**Source material**.
|---|

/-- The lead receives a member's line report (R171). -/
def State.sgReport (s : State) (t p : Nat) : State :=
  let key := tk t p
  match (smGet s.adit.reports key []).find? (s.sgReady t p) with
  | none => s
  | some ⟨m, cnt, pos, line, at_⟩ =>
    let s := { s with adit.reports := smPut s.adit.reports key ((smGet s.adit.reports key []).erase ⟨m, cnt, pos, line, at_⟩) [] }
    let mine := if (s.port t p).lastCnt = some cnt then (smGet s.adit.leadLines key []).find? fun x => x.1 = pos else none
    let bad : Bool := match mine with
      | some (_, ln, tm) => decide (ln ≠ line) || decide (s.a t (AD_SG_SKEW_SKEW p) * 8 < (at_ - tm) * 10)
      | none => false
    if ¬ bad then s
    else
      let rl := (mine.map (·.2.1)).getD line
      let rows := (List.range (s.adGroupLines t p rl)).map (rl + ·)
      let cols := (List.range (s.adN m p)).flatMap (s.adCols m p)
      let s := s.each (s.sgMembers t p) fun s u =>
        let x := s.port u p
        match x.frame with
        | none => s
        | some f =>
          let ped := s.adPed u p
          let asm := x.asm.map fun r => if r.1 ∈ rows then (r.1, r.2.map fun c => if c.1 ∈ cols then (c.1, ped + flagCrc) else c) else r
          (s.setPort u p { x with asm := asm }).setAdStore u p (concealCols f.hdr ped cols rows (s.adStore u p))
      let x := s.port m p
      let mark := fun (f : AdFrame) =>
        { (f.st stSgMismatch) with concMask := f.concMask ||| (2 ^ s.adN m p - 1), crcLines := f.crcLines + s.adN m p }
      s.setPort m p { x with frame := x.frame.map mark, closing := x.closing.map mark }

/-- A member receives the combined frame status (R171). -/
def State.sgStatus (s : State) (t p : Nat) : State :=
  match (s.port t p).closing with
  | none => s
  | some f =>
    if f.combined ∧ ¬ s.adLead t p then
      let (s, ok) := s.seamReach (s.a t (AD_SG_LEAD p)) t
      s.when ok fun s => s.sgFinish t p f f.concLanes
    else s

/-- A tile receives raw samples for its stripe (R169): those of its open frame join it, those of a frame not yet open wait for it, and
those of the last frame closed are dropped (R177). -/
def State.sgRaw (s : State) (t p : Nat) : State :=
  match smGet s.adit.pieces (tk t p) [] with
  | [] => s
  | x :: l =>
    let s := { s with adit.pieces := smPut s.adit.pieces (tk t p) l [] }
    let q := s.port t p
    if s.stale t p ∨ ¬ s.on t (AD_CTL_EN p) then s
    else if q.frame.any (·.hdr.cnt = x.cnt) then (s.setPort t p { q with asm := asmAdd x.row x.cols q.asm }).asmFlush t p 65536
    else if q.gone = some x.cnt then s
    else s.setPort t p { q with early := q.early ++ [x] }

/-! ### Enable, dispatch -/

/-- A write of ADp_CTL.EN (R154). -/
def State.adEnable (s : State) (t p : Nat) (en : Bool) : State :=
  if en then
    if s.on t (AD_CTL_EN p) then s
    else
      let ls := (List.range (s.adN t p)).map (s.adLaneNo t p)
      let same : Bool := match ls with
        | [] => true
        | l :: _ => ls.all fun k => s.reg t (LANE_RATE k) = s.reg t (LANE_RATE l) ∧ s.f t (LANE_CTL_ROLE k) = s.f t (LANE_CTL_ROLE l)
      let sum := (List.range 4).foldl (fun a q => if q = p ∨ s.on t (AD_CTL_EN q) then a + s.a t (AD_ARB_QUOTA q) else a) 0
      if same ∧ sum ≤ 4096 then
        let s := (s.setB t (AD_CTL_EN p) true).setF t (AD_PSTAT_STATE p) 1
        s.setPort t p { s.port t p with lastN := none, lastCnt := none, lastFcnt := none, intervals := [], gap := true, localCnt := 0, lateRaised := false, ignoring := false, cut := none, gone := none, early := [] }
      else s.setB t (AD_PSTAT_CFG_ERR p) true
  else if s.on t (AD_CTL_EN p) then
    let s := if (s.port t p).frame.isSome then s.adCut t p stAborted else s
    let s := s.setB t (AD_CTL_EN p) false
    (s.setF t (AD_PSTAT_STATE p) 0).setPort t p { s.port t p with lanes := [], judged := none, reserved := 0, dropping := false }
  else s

|---|

**Problem to solve**. Copy the material above word for word, taking the first line, the line containing "let q := s.port t p", and every line between them, and nothing else.

**Finished exercise**.
/-- The lead receives a member's line report (R171). -/
def State.sgReport (s : State) (t p : Nat) : State :=
  let key := tk t p
  match (smGet s.adit.reports key []).find? (s.sgReady t p) with
  | none => s
  | some ⟨m, cnt, pos, line, at_⟩ =>
    let s := { s with adit.reports := smPut s.adit.reports key ((smGet s.adit.reports key []).erase ⟨m, cnt, pos, line, at_⟩) [] }
    let mine := if (s.port t p).lastCnt = some cnt then (smGet s.adit.leadLines key []).find? fun x => x.1 = pos else none
    let bad : Bool := match mine with
      | some (_, ln, tm) => decide (ln ≠ line) || decide (s.a t (AD_SG_SKEW_SKEW p) * 8 < (at_ - tm) * 10)
      | none => false
    if ¬ bad then s
    else
      let rl := (mine.map (·.2.1)).getD line
      let rows := (List.range (s.adGroupLines t p rl)).map (rl + ·)
      let cols := (List.range (s.adN m p)).flatMap (s.adCols m p)
      let s := s.each (s.sgMembers t p) fun s u =>
        let x := s.port u p
        match x.frame with
        | none => s
        | some f =>
          let ped := s.adPed u p
          let asm := x.asm.map fun r => if r.1 ∈ rows then (r.1, r.2.map fun c => if c.1 ∈ cols then (c.1, ped + flagCrc) else c) else r
          (s.setPort u p { x with asm := asm }).setAdStore u p (concealCols f.hdr ped cols rows (s.adStore u p))
      let x := s.port m p
      let mark := fun (f : AdFrame) =>
        { (f.st stSgMismatch) with concMask := f.concMask ||| (2 ^ s.adN m p - 1), crcLines := f.crcLines + s.adN m p }
      s.setPort m p { x with frame := x.frame.map mark, closing := x.closing.map mark }

/-- A member receives the combined frame status (R171). -/
def State.sgStatus (s : State) (t p : Nat) : State :=
  match (s.port t p).closing with
  | none => s
  | some f =>
    if f.combined ∧ ¬ s.adLead t p then
      let (s, ok) := s.seamReach (s.a t (AD_SG_LEAD p)) t
      s.when ok fun s => s.sgFinish t p f f.concLanes
    else s

/-- A tile receives raw samples for its stripe (R169): those of its open frame join it, those of a frame not yet open wait for it, and
those of the last frame closed are dropped (R177). -/
def State.sgRaw (s : State) (t p : Nat) : State :=
  match smGet s.adit.pieces (tk t p) [] with
  | [] => s
  | x :: l =>
    let s := { s with adit.pieces := smPut s.adit.pieces (tk t p) l [] }
    let q := s.port t p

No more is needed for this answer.